PROBLEM TO WORK ON: The full set of records must be set down verbatim.

EXERCISE INPUTS:
—————
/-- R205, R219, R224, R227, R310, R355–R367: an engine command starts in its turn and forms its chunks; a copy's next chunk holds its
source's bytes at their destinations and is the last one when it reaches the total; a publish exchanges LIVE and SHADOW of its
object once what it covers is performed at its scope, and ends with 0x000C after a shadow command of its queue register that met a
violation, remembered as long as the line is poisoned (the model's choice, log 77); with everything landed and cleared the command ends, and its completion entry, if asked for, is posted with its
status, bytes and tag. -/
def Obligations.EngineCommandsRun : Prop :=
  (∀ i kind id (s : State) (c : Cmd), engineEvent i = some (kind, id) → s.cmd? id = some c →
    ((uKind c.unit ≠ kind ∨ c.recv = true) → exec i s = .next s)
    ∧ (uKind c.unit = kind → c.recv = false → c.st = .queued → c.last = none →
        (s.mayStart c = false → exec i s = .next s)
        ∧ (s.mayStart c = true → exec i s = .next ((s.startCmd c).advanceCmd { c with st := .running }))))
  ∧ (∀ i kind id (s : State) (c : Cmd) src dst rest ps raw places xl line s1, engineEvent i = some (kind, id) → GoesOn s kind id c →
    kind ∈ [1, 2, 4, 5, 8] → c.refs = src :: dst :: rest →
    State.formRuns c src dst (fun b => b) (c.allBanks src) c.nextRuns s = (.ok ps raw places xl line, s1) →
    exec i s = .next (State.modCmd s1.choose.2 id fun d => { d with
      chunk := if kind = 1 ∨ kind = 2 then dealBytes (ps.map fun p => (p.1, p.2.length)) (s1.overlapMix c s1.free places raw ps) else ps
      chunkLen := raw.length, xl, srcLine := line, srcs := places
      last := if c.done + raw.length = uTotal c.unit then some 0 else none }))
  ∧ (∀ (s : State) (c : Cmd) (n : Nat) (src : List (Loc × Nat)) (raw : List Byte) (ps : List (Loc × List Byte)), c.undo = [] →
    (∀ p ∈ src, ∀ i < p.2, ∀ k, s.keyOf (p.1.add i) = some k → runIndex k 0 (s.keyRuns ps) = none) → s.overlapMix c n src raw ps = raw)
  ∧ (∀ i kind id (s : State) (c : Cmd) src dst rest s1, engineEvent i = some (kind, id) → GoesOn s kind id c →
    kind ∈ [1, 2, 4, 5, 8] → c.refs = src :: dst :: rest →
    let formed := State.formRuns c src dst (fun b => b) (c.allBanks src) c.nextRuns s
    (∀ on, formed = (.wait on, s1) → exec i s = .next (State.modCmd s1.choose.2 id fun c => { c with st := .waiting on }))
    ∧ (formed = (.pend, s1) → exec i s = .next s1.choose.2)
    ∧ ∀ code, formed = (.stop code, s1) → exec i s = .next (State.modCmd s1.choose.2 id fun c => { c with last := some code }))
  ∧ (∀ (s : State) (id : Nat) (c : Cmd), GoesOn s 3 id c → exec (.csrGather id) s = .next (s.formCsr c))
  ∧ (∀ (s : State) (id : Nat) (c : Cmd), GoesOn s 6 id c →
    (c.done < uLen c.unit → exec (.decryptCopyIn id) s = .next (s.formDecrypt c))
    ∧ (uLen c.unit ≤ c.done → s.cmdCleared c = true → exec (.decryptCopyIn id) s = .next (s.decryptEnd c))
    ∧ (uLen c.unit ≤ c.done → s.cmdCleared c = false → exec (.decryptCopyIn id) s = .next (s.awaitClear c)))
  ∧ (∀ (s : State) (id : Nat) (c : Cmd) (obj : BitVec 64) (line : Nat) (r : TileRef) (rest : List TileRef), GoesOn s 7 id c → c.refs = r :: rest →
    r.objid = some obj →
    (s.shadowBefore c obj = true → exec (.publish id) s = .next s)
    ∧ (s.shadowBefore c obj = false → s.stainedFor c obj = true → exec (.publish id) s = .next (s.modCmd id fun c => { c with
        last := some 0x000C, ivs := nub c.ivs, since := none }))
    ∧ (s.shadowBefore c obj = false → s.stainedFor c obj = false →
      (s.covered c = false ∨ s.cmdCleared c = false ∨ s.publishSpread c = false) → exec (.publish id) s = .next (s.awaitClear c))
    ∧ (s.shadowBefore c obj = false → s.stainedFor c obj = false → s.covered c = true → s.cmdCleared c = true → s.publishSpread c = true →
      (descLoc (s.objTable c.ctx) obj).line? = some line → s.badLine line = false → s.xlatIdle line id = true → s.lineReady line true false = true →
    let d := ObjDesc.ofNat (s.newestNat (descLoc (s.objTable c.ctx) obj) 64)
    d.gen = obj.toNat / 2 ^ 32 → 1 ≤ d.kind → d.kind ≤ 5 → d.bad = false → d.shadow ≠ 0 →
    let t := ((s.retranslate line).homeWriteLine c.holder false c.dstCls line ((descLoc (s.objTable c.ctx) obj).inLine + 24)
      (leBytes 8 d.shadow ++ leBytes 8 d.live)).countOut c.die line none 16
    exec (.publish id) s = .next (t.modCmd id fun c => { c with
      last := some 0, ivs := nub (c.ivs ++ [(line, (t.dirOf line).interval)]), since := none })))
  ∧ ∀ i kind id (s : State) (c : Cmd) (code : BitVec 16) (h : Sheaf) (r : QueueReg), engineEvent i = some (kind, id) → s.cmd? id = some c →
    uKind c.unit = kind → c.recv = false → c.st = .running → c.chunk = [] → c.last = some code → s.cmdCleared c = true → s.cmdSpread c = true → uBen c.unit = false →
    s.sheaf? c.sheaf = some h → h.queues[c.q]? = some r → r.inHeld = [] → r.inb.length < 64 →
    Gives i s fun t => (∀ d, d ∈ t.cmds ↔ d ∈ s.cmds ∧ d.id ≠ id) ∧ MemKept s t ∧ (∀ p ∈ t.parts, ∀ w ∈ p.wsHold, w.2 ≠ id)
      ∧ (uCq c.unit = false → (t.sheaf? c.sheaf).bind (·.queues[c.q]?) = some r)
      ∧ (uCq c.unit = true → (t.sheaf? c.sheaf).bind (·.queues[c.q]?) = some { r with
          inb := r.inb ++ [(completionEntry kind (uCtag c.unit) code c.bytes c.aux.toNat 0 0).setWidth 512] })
—————
SOLUTION:
/-- R205, R219, R224, R227, R310, R355–R367: an engine command starts in its turn and forms its chunks; a copy's next chunk holds its
source's bytes at their destinations and is the last one when it reaches the total; a publish exchanges LIVE and SHADOW of its
object once what it covers is performed at its scope, and ends with 0x000C after a shadow command of its queue register that met a
violation, remembered as long as the line is poisoned (the model's choice, log 77); with everything landed and cleared the command ends, and its completion entry, if asked for, is posted with its
status, bytes and tag. -/
def Obligations.EngineCommandsRun : Prop :=
  (∀ i kind id (s : State) (c : Cmd), engineEvent i = some (kind, id) → s.cmd? id = some c →
    ((uKind c.unit ≠ kind ∨ c.recv = true) → exec i s = .next s)
    ∧ (uKind c.unit = kind → c.recv = false → c.st = .queued → c.last = none →
        (s.mayStart c = false → exec i s = .next s)
        ∧ (s.mayStart c = true → exec i s = .next ((s.startCmd c).advanceCmd { c with st := .running }))))
  ∧ (∀ i kind id (s : State) (c : Cmd) src dst rest ps raw places xl line s1, engineEvent i = some (kind, id) → GoesOn s kind id c →
    kind ∈ [1, 2, 4, 5, 8] → c.refs = src :: dst :: rest →
    State.formRuns c src dst (fun b => b) (c.allBanks src) c.nextRuns s = (.ok ps raw places xl line, s1) →
    exec i s = .next (State.modCmd s1.choose.2 id fun d => { d with
      chunk := if kind = 1 ∨ kind = 2 then dealBytes (ps.map fun p => (p.1, p.2.length)) (s1.overlapMix c s1.free places raw ps) else ps
      chunkLen := raw.length, xl, srcLine := line, srcs := places
      last := if c.done + raw.length = uTotal c.unit then some 0 else none }))
  ∧ (∀ (s : State) (c : Cmd) (n : Nat) (src : List (Loc × Nat)) (raw : List Byte) (ps : List (Loc × List Byte)), c.undo = [] →
    (∀ p ∈ src, ∀ i < p.2, ∀ k, s.keyOf (p.1.add i) = some k → runIndex k 0 (s.keyRuns ps) = none) → s.overlapMix c n src raw ps = raw)
  ∧ (∀ i kind id (s : State) (c : Cmd) src dst rest s1, engineEvent i = some (kind, id) → GoesOn s kind id c →
    kind ∈ [1, 2, 4, 5, 8] → c.refs = src :: dst :: rest →
    let formed := State.formRuns c src dst (fun b => b) (c.allBanks src) c.nextRuns s
    (∀ on, formed = (.wait on, s1) → exec i s = .next (State.modCmd s1.choose.2 id fun c => { c with st := .waiting on }))
    ∧ (formed = (.pend, s1) → exec i s = .next s1.choose.2)
    ∧ ∀ code, formed = (.stop code, s1) → exec i s = .next (State.modCmd s1.choose.2 id fun c => { c with last := some code }))
  ∧ (∀ (s : State) (id : Nat) (c : Cmd), GoesOn s 3 id c → exec (.csrGather id) s = .next (s.formCsr c))
  ∧ (∀ (s : State) (id : Nat) (c : Cmd), GoesOn s 6 id c →
    (c.done < uLen c.unit → exec (.decryptCopyIn id) s = .next (s.formDecrypt c))
    ∧ (uLen c.unit ≤ c.done → s.cmdCleared c = true → exec (.decryptCopyIn id) s = .next (s.decryptEnd c))
    ∧ (uLen c.unit ≤ c.done → s.cmdCleared c = false → exec (.decryptCopyIn id) s = .next (s.awaitClear c)))
  ∧ (∀ (s : State) (id : Nat) (c : Cmd) (obj : BitVec 64) (line : Nat) (r : TileRef) (rest : List TileRef), GoesOn s 7 id c → c.refs = r :: rest →
    r.objid = some obj →
    (s.shadowBefore c obj = true → exec (.publish id) s = .next s)
    ∧ (s.shadowBefore c obj = false → s.stainedFor c obj = true → exec (.publish id) s = .next (s.modCmd id fun c => { c with
        last := some 0x000C, ivs := nub c.ivs, since := none }))
    ∧ (s.shadowBefore c obj = false → s.stainedFor c obj = false →
      (s.covered c = false ∨ s.cmdCleared c = false ∨ s.publishSpread c = false) → exec (.publish id) s = .next (s.awaitClear c))
    ∧ (s.shadowBefore c obj = false → s.stainedFor c obj = false → s.covered c = true → s.cmdCleared c = true → s.publishSpread c = true →
      (descLoc (s.objTable c.ctx) obj).line? = some line → s.badLine line = false → s.xlatIdle line id = true → s.lineReady line true false = true →
    let d := ObjDesc.ofNat (s.newestNat (descLoc (s.objTable c.ctx) obj) 64)
    d.gen = obj.toNat / 2 ^ 32 → 1 ≤ d.kind → d.kind ≤ 5 → d.bad = false → d.shadow ≠ 0 →
    let t := ((s.retranslate line).homeWriteLine c.holder false c.dstCls line ((descLoc (s.objTable c.ctx) obj).inLine + 24)
      (leBytes 8 d.shadow ++ leBytes 8 d.live)).countOut c.die line none 16
    exec (.publish id) s = .next (t.modCmd id fun c => { c with
      last := some 0, ivs := nub (c.ivs ++ [(line, (t.dirOf line).interval)]), since := none })))
  ∧ ∀ i kind id (s : State) (c : Cmd) (code : BitVec 16) (h : Sheaf) (r : QueueReg), engineEvent i = some (kind, id) → s.cmd? id = some c →
    uKind c.unit = kind → c.recv = false → c.st = .running → c.chunk = [] → c.last = some code → s.cmdCleared c = true → s.cmdSpread c = true → uBen c.unit = false →
    s.sheaf? c.sheaf = some h → h.queues[c.q]? = some r → r.inHeld = [] → r.inb.length < 64 →
    Gives i s fun t => (∀ d, d ∈ t.cmds ↔ d ∈ s.cmds ∧ d.id ≠ id) ∧ MemKept s t ∧ (∀ p ∈ t.parts, ∀ w ∈ p.wsHold, w.2 ≠ id)
      ∧ (uCq c.unit = false → (t.sheaf? c.sheaf).bind (·.queues[c.q]?) = some r)
      ∧ (uCq c.unit = true → (t.sheaf? c.sheaf).bind (·.queues[c.q]?) = some { r with
          inb := r.inb ++ [(completionEntry kind (uCtag c.unit) code c.bytes c.aux.toNat 0 0).setWidth 512] })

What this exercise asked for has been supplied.